Suppose $$\left\{f_{n}}\right\}\subset C\left(\left[a,b\right]\right)$$ such that $$\left{f\right}_{n}$$ converges uniformly to some $$\left{f\right}\in C\left(\left[a,b\right]\right)$$. Prove that:

$$\int^a_b\left{f\right}_{n}\left(x\right)dx\rightarrow\int^a_b\left{f\right}\left(x\right)dx$$

~Thanks!

C^(inf) is a subset of C^(1). So if you've proven it for C^(1), you've proven it for C^(n) for n>=1.

Isn't it the other way around?...

No, think of f(x) = |x|. It is obviously continuous so it is an element of C^(0), but it isn't differentiable everywhere so it's not an element of C^(1).

Your illustration $$f\left(x\right)=\left|x\right|\in C_{0}\notin C_{1}$$ implies $$C_{0}\subset C_{1}$$, which is exactly what I'm trying to say...

If $$C_{0}$$ were in $$C_{1}$$, then $$\left|x\right|\in C_{1}$$, but that can't be true. In the previous post before the last one you state $$C_{\infty}\subset C_{1}$$, but this contradicts what you last posted.

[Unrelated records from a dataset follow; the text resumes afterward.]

-- ==== Sys2Proof/Machine/BoardRows.lean ====
section
/-! DEFINITION. The meanings of the board rows (R115). Each is the `CPU_WR` of its word: it reaches whatever
binding the address has, which on the row's board is that board's handler in `Machine/Boards.lean`, where
each row's effect has a definition of its own (assumption 14). -/

namespace Sys2Proof.Machine

/-- `NROM_WR_IGNORED` (R283): the binding is `Ignore`. -/
def execNromWrIgnored (a : Addr) (d : Byte) (s : State) : Host.Outcome State Fault Refusal :=
  .next (cpuWrite a d s)

/-- `MMC1_SERIAL_RESET` (R292): `mmc1SerialReset`. -/
def execMmc1SerialReset (a : Addr) (d : Byte) (s : State) : Host.Outcome State Fault Refusal :=
  .next (cpuWrite a d s)

/-- `MMC1_SHIFT_CONTROL` (R293): `mmc1ShiftControl`. -/
def execMmc1ShiftControl (a : Addr) (d : Byte) (s : State) : Host.Outcome State Fault Refusal :=
  .next (cpuWrite a d s)

/-- `MMC1_SHIFT_CHR0` (R294): `mmc1ShiftChr0`. -/
def execMmc1ShiftChr0 (a : Addr) (d : Byte) (s : State) : Host.Outcome State Fault Refusal :=
  .next (cpuWrite a d s)

/-- `MMC1_SHIFT_CHR1` (R295): `mmc1ShiftChr1`. -/
def execMmc1ShiftChr1 (a : Addr) (d : Byte) (s : State) : Host.Outcome State Fault Refusal :=
  .next (cpuWrite a d s)

/-- `MMC1_SHIFT_PRG` (R296): `mmc1ShiftPrg`. -/
def execMmc1ShiftPrg (a : Addr) (d : Byte) (s : State) : Host.Outcome State Fault Refusal :=
  .next (cpuWrite a d s)

/-- `UXROM_PRG_SELECT` (R312): `uxromWrite`. -/
def execUxromPrgSelect (a : Addr) (d : Byte) (s : State) : Host.Outcome State Fault Refusal :=
  .next (cpuWrite a d s)

/-- `CNROM_CHR_SELECT` (R322): `cnromWrite`. -/
def execCnromChrSelect (a : Addr) (d : Byte) (s : State) : Host.Outcome State Fault Refusal :=
  .next (cpuWrite a d s)

/-- `AXROM_SELECT` (R332): `axromWrite`. -/
def execAxromSelect (a : Addr) (d : Byte) (s : State) : Host.Outcome State Fault Refusal :=
  .next (cpuWrite a d s)

end Sys2Proof.Machine
end

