-- ==== Sys2Proof/Machine/Factory.lean ====
section
/-! DEFINITION. Before the first transaction (45_factory_identification.md, 70_reset_and_hazards.md section
2): the iNES header, the CRC database, the factory, the power-on state and the host's boot. -/

namespace Sys2Proof.Machine

/-! ### The iNES header -/

/-- Byte `k` of the cartridge file; the size check of R362 fails on a file that lacks a header byte that
matters (assumption 29). -/
def fileByte (file : List Byte) (k : Nat) : Byte := file.getD k 0

/-- The fields of the header (R118, R119, R363). -/
structure Header where
  prgSize : Nat
  chrSize : Nat
  mirroring : Mirroring
  battery : Bool
  trainer : Bool
  mapperId : Nat
  vs : Bool
  wrkSize : Nat
  dirty : Bool
deriving DecidableEq, Repr

/-- The flags word `F` (R119). -/
def headerFlags (file : List Byte) : Nat := numberOf [fileByte file 6, fileByte file 7]

/-- Bit `k` of the flags word. -/
def flagBit (file : List Byte) (k : Nat) : Bool := (headerFlags file).testBit k

/-- The dirty-header check (R364, C3): a printable byte at `DIRTY_OFFSET .. 15`. -/
def dirtyHeader (offset : Nat) (file : List Byte) : Bool :=
  (List.range 16).any fun k =>
    decide (offset ≤ k) && decide (0x20 ≤ (fileByte file k).toNat)
      && decide ((fileByte file k).toNat ≤ 0x7E)

/-- The header fields of a file (R363). Four-screen goes before the vertical bit. -/
def readHeader (p : Params) (file : List Byte) : Header where
  prgSize := (fileByte file 4).toNat * 16384
  chrSize := (fileByte file 5).toNat * 8192
  mirroring := if flagBit file 3 then .four else if flagBit file 0 then .v else .h
  battery := flagBit file 1
  trainer := flagBit file 2
  mapperId := headerFlags file / 2 ^ 12 % 16 * 16 + headerFlags file / 2 ^ 4 % 16
  vs := flagBit file 8
  wrkSize :=
    if (fileByte file 8).toNat = 0 then p.wramZeroSize else (fileByte file 8).toNat * 8192
  dirty := dirtyHeader p.dirtyOffset file

/-- The signature check (R361). -/
def signatureOk (file : List Byte) : Bool := file.take 4 == [0x4E, 0x45, 0x53, 0x1A]

/-- Where the PRG bytes start (R360). -/
def prgStart (h : Header) : Nat := if h.trainer then 528 else 16

/-- The size check (R362). -/
def sizesOk (h : Header) (file : List Byte) : Bool :=
  h.prgSize != 0 && decide (prgStart h + h.prgSize + h.chrSize ≤ file.length)

/-! ### CRC-32 and the database -/

/-- One bit of the reflected CRC-32 (R367). -/
def crcBit (c : Word) : Word := if c.getLsbD 0 then (c >>> 1) ^^^ 0xEDB88320 else c >>> 1

/-- One byte of the reflected CRC-32 (R367). -/
def crcByte (c : Word) (b : Byte) : Word :=
  crcBit (crcBit (crcBit (crcBit (crcBit (crcBit (crcBit (crcBit (c ^^^ b.setWidth 32))))))))

/-- The CRC-32 of a byte list (R367). -/
def crc32 (bs : List Byte) : Word := bs.foldl crcByte 0xFFFFFFFF ^^^ 0xFFFFFFFF

/-- The television or arcade system of a database entry (R368). -/
inductive System where
  | ntsc | pal | vs | pc10
deriving DecidableEq, Repr

/-- A database entry (R368) with its attribute flag (R366). -/
structure DbEntry where
  crc : Word
  boardId : Nat
  prgSize : Nat
  chrSize : Nat
  wrkSize : Nat
  system : System
  mirroring : Mirroring
  battery : Bool
  trainer : Bool
  badDump : Bool
  hacked : Bool
  translated : Bool
  unlicensed : Bool
  bootleg : Bool
  attrFlag : Option Bool
deriving DecidableEq, Repr

/-- The lookup (R368, D46): the entry whose key equals the CRC, or a miss. Over a sorted table with unique
keys a search from the front finds what a binary search finds. -/
def dbLookup (db : List DbEntry) (crc : Word) : Option DbEntry := db.find? (fun e => e.crc = crc)

/-- What identification gives (R366): the fields of `cfg`, and the outputs that change no bus rule. -/
structure Identified where
  boardId : Nat
  crc : Word
  attrFlag : Option Bool
  prg : List Byte
  chr : List Byte
  wrkSize : Nat
  wrkBacked : Nat
  mirroring : Mirroring
  battery : Bool
  system : Option System
  vs : Bool
  dirty : Bool
deriving DecidableEq, Repr

/-- The payload the CRC covers (R367): PRG then CHR, the trainer first under `CRC_WITH_TRAINER`. -/
def crcPayload (p : Params) (h : Header) (file : List Byte) : List Byte :=
  (if p.crcWithTrainer && h.trainer then (file.drop 16).take 512 else [])
    ++ (file.drop (prgStart h)).take (h.prgSize + h.chrSize)

/-- The system the header names: only its VS flag does (assumption 22). -/
def headerSystem (h : Header) : Option System := if h.vs then some .vs else none

/-- A hit overrides the mapper id, mirroring, battery and system (R369); on a miss the header's values
stand (R370). Sizes are the header's. -/
def withDatabase (hit : Option DbEntry) (h : Header) (crc : Word) (file : List Byte) : Identified :=
  let battery := match hit with
    | some e => e.battery
    | none => h.battery
  { boardId := match hit with
      | some e => e.boardId
      | none => h.mapperId
    crc := crc
    attrFlag := match hit with
      | some e => e.attrFlag
      | none => none
    prg := (file.drop (prgStart h)).take h.prgSize
    chr := (file.drop (prgStart h + h.prgSize)).take h.chrSize
    wrkSize := h.wrkSize
    wrkBacked := if battery then h.wrkSize else 0
    mirroring := match hit with
      | some e => e.mirroring
      | none => h.mirroring
    battery := battery
    system := match hit with
      | some e => some e.system
      | none => headerSystem h
    vs := h.vs
    dirty := h.dirty }

/-- Identification (R361 to R372): signature, then sizes, then CRC and lookup. -/
def identify (p : Params) (db : List DbEntry) (file : List Byte) : Except Error Identified :=
  let h := readHeader p file
  if signatureOk file = false then .error (.invalidHeader .signature)
  else if sizesOk h file = false then .error (.invalidHeader .size)
  else
    let crc := crc32 (crcPayload p h file)
    .ok (withDatabase (dbLookup db crc) h crc file)

/-! ### The factory -/

/-- The boards of 44_boards.md by their ids (R340, R350). -/
def modelledBoard : Nat → Option Board
  | 0 => some .nrom
  | 1 => some .mmc1
  | 2 => some .uxrom
  | 3 => some .cnrom
  | 7 => some .axrom
  | _ => none

/-- MMC1's size limits (R290, R351). -/
def withinLimits (b : Board) (prgSize chrSize : Nat) : Bool :=
  decide (b ≠ .mmc1) || (decide (prgSize ≤ 262144) && decide (chrSize ≤ 131072))

/-- `Create(id, crc, attribute)` (R350 to R352): neither the CRC nor the attribute takes part. -/
def create (p : Params) (id : BoardId) (prgSize chrSize : Nat) : Host.Outcome Board Fault Refusal :=
  match id with
  | .menu4 => .next menu4
  | .number n =>
    match modelledBoard n with
    | some b => if withinLimits b prgSize chrSize then .next b else .refused (.boardNotModelled n)
    | none =>
      if p.catalogue.val.contains n then .refused (.boardNotModelled n)
      else .fault (.error (.unsupportedMapper n))

/-! ### Power-on and boot -/

/-- The pages of a window set before the first hard reset (R46: undefined; assumption 16). -/
def unsetPages (w : WinId) : List Page := List.replicate (span w / pageSize w) ⟨0, 0, pageSize w, 0⟩

/-- The draws of a power-on (R8, R46): `INIT_LATCH`, and `INIT_RAM` of each writable Source by offset. A byte
beyond the list is unlisted, one beyond the Source is dropped. -/
structure PowerDraws where
  latch : Byte
  chr : List Byte
  nmt : List Byte
  wrk : List Byte
deriving DecidableEq, Repr

/-- The power-on contents of a writable Source. -/
def initialRam (c : Cartridge) (w : WinId) (bs : List Byte) : Memory :=
  Memory.ofBytes 0 (bs.take (c.ramSize w))

/-- The state at power-on, before the first reset (R43, R46, R353): not powered, with the draws for the latch
and RAM, and the transactions the host will issue. -/
def State.powerOn (c : Cartridge) (d : PowerDraws) (pending : List Transaction) : State where
  cart := c
  bus := []
  latch := d.latch
  prg := unsetPages .prg
  chr := unsetPages .chr
  nmt := unsetPages .nmt
  wrk := unsetPages .wrk
  ramChr := initialRam c .chr d.chr
  ramNmt := initialRam c .nmt d.nmt
  ramWrk := initialRam c .wrk d.wrk
  board := hardDefaults c.board
  powered := false
  refused := false
  pending := pending
  stream := []
  result := .done
  events := []
  draws := 0

/-- What the host brings to a boot (R456): the parameters, the database, the cartridge file, the Source whose
allocation fails if one does (R420), the battery image if it has one, the power-on draws, and the
transactions the agents issue after the `RESET HARD`. -/
structure BootInput where
  params : Params
  db : List DbEntry
  file : List Byte
  allocFails : Option WinId
  battery : Option (List Byte)
  draws : PowerDraws
  pending : List Transaction
deriving DecidableEq, Repr

/-- The configuration of an identified cartridge and its board (R366). -/
def cartridgeOf (p : Params) (d : Identified) (b : Board) : Cartridge where
  boardId := .number d.boardId
  board := b
  crc := d.crc
  attrFlag := d.attrFlag
  prgSize := d.prg.length
  prgBytes := Memory.ofBytes 0 d.prg
  chrSize := d.chr.length
  chrBytes := Memory.ofBytes 0 d.chr
  wrkSize := d.wrkSize
  wrkBacked := d.wrkBacked
  mirroring := d.mirroring
  params := p

/-- The battery image in `S.ram.WRK` (R456 step 4, D36); without one the draw stands. -/
def withBattery (image : Option (List Byte)) (s : State) : State :=
  match image with
  | none => s
  | some bs => { s with ramWrk := initialRam s.cart .wrk bs }

/-- The `RESET HARD` the host issues at the end of a boot (R456 step 5). -/
def bootReset : Transaction := ⟨encode .resetHard, []⟩

/-- The host's boot (R372, R456): identify, build the Sources, build the board, place the battery image,
issue `RESET HARD`, which is the first transaction to be answered. -/
def boot (h : BootInput) : Host.Outcome State Fault Refusal :=
  match identify h.params h.db h.file with
  | .error e => .fault (.error e)
  | .ok d =>
    match h.allocFails with
    | some w => .fault (.error (.outOfMemory ((cartridgeOf h.params d .nrom).sourceSize w)))
    | none =>
      match create h.params (.number d.boardId) d.prg.length d.chr.length with
      | .fault r => .fault r
      | .refused r => .refused r
      | .next b => .next (withBattery h.battery
        (State.powerOn (cartridgeOf h.params d b) h.draws (bootReset :: h.pending)))

/-- The codes of the errors (R420, D30). -/
def Error.code : Error → Nat
  | .invalidHeader _ => 1
  | .unsupportedMapper _ => 2
  | .corruptSaveState _ => 3
  | .outOfMemory _ => 4

end Sys2Proof.Machine
end

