/-- R421, R401: a load that fails leaves the state as it was, and these streams fail: for a board with
registers, one without a `REG`; a header cut short; a chunk longer than the stream; a second `REG`
(that the error is a next state is the model's choice, assumption 10; the order of checks, assumption 18); and,
whatever follows the chunk: a `REG` shorter than the board's layout; an MMC1 or `MENU4` register out of its range
(R299, R401); a `WRK` or `CRM` without a method byte, with a method other than 0 and 1, with a decode that fails,
or that does not give exactly the Source's size (R394); a second `WRK` or `CRM`. -/
def Obligations.FailedLoadLeavesTheState : Prop :=
  (∀ (s t : State) (e : Error), exec .load s = .next t → t.result = .error e →
    t = { s with result := .error e, events := [] } ∧ ∃ c, e = .corruptSaveState c)
  ∧ (∀ s : State, s.powered = true → hasRegs s.cart.board = true → s.stream = [] →
      exec .load s = .next { s with result := .error (.corruptSaveState .missingReg), events := [] })
  ∧ (∀ s : State, s.powered = true → 0 < s.stream.length → s.stream.length < 8 →
      exec .load s = .next { s with result := .error (.corruptSaveState .truncatedHeader), events := [] })
  ∧ (∀ (s : State) (tag len : Nat) (payload : List Byte), s.powered = true → payload.length < len →
      len < 2 ^ 32 → s.stream = bytes32 tag ++ bytes32 len ++ payload →
      exec .load s = .next { s with result := .error (.corruptSaveState .lengthExceeds), events := [] })
  ∧ (∀ (s : State) (v w : Byte), s.powered = true → s.cart.board = .uxrom →
      s.stream = bytes32 tagReg ++ bytes32 1 ++ [v] ++ (bytes32 tagReg ++ bytes32 1 ++ [w]) →
      exec .load s = .next { s with result := .error (.corruptSaveState .duplicateTag), events := [] })
  ∧ ∀ (s : State) (payload rest : List Byte), s.powered = true → payload.length < 2 ^ 32 →
      let chunk := fun (tag : Nat) (bs : List Byte) => bytes32 tag ++ bytes32 bs.length ++ bs
      let fails := fun c : LoadCheck =>
        exec .load s = .next { s with result := .error (.corruptSaveState c), events := [] }
      (s.stream = chunk tagReg payload ++ rest →
        (modelled s.cart.board = true → payload.length < (regBytes (hardDefaults s.cart.board)).length →
          fails .shortReg)
        ∧ (∀ (c c0 c1 p sh n : Byte) (more : List Byte), s.cart.board = .mmc1 →
            payload = c :: c0 :: c1 :: p :: sh :: n :: more →
            (32 ≤ c.toNat ∨ 32 ≤ c0.toNat ∨ 32 ≤ c1.toNat ∨ 32 ≤ p.toNat ∨ 32 ≤ sh.toNat ∨ 5 ≤ n.toNat
              ∨ 2 ^ n.toNat ≤ sh.toNat) → fails .illegalReg)
        ∧ (∀ (v : Byte) (more : List Byte), s.cart.board = menu4 → payload = v :: more → 4 ≤ v.toNat →
            fails .illegalReg))
      ∧ ∀ tw ∈ [(tagWrk, WinId.wrk), (tagCrm, .chr)],
        (s.stream = chunk tw.1 payload ++ rest →
          (payload = [] → fails .truncatedRead)
          ∧ ∀ (m : Byte) (data : List Byte), payload = m :: data →
            (2 ≤ m.toNat → fails .bulkMethod)
            ∧ (m = 0 → data.length ≠ s.cart.sourceSize tw.2 → fails .bulkSize)
            ∧ (m = 1 → match Config.bulkDecode data with
              | none => fails .bulkDecode
              | some bs => bs.length ≠ s.cart.sourceSize tw.2 → fails .bulkSize))
        ∧ ∀ data : List Byte, data.length = s.cart.sourceSize tw.2 → data.length + 1 < 2 ^ 32 →
          s.stream = chunk tw.1 (0 :: data) ++ chunk tw.1 payload ++ rest → fails .duplicateTag

/-- R30: no transaction changes the configuration, the ROM bytes among it (it is a field of State by
the model's choice, assumption 1). -/
def Obligations.ConfigurationIsFixed : Prop :=
  ∀ s t : State, step s = .next t → t.cart = s.cart

/-- R455: the dispatch table changes in a reset only. -/
def Obligations.TableIsConstantBetweenResets : Prop :=
  ∀ (i : Instr) (s t : State), exec i s = .next t → i ≠ .resetHard → i ≠ .resetSoft → t.bus = s.bus

/-! ### The CPU port -/

/-- R190, R298: a CPU read, under any of its rows, returns what the address's read binding drives and puts it in the
latch; nothing else changes. The byte of a `System` address is a free draw
(assumption 5). MMC1's gated WRK read, where the registers are another board's, reads the plain window: the model's
choice (assumption 25), of which neither rule speaks. -/
def Obligations.CpuReadDrivesTheBoundByte : Prop :=
  ∀ (a : Addr) (i : Instr) (s : State), i ∈ cpuReads a → s.powered = true →
    let v : Byte := match s.bus.readAt a.toNat with
      | .system => Config.systemRead s.draws a
      | .openBus => s.latch
      | .openBusHigh => BitVec.ofNat 8 (field a 15 8)
      | .const c => c
      | .prgWin => readBM .prg (a.toNat - 0x8000) s
      | .wrkWin => readBM .wrk (a.toNat - 0x6000) s
      | .boardRead .mmc1Wrk =>
        match s.board with
        | .mmc1 r => if r.prg.getLsbD 4 then s.latch else readBM .wrk (a.toNat - 0x6000) s
        | _ => readBM .wrk (a.toNat - 0x6000) s
    exec i s = .next { s with
      latch := v, result := .byte v, events := [],
      draws := if s.bus.readAt a.toNat = .system then s.draws + 1 else s.draws }

/-- R160, R162: a read through the Prg or Wrk windows returns the Source byte of the page's offset; an absent
WRK reads as the latch. -/
def Obligations.WindowReadsGiveTheMappedByte : Prop :=
  (∀ (a : Addr) (i : Instr) (s : State) (p : Page), i ∈ [Instr.prgRd a, .cpuRd a] → s.powered = true →
    s.bus.readAt a.toNat = .prgWin → s.cart.prgSize ≠ 0 → s.prg[(a.toNat - 0x8000) / 8192]? = some p →
    let v := s.cart.prgBytes.read ((p.off + (a.toNat - 0x8000) % 8192) % s.cart.prgSize)
    exec i s = .next { s with latch := v, result := .byte v, events := [] })
  ∧ ∀ (a : Addr) (i : Instr) (s : State) (p : Page), i ∈ [Instr.wrkRd a, .cpuRd a] → s.powered = true →
    s.bus.readAt a.toNat = .wrkWin → s.wrk[(a.toNat - 0x6000) / 8192]? = some p →
    let v := if s.cart.wrkSize = 0 then s.latch
      else s.ramWrk.read ((p.off + (a.toNat - 0x6000) % 8192) % s.cart.wrkSize)
    exec i s = .next { s with latch := v, result := .byte v, events := [] }

/-- R85, R195: a write to an address bound to `Ignore` or `System` changes only the latch. -/
def Obligations.IgnoredWriteChangesOnlyTheLatch : Prop :=
  ∀ (a : Addr) (d : Byte) (i : Instr) (s : State), i ∈ cpuWrites a d → s.powered = true →
    (s.bus.writeAt a.toNat = .ignore ∨ s.bus.writeAt a.toNat = .system) →
    exec i s = .next { s with latch := d, result := .done, events := [] }

/-- R283: on NROM every write to `$8000..$FFFF` leaves every window as it was and sets the latch. -/
def Obligations.NromWriteIsIgnored : Prop :=
  ∀ (a : Addr) (d : Byte) (s : State), s.Ready .nrom → 0x8000 ≤ a.toNat →
    exec (.nromWrIgnored a d) s = .next { s with latch := d, result := .done, events := [] }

In general, if any function $$f\left(x\right)\in C_{n}\left(\left[a,b\right]\right)$$, then $$f\left(x\right)\in C_{k}\left(\left[a,b\right]\right), \forall k\in\left[0,n\right]\in\mathbb{Z} \rightarrow C_{0}\subset C_{1}\subset C_{2}\subset... \subset C_{\infty}$$. Therefore if a a function $$f\left(x\right)\in C_{\infty}\left(\left[a,b\right]\right)$$, then it is also a member of the set $$C_{0}\left(\left[a,b\right]\right)$$.

So how does proving it for $$C_{1}$$ prove it for the $$C_{\infty}$$ case if $$C_{1}\subset C_{\infty}$$?

Ok, yeah, please ignore what I wrote...I'm not thinking so clearly. Heh. Thanks Vid...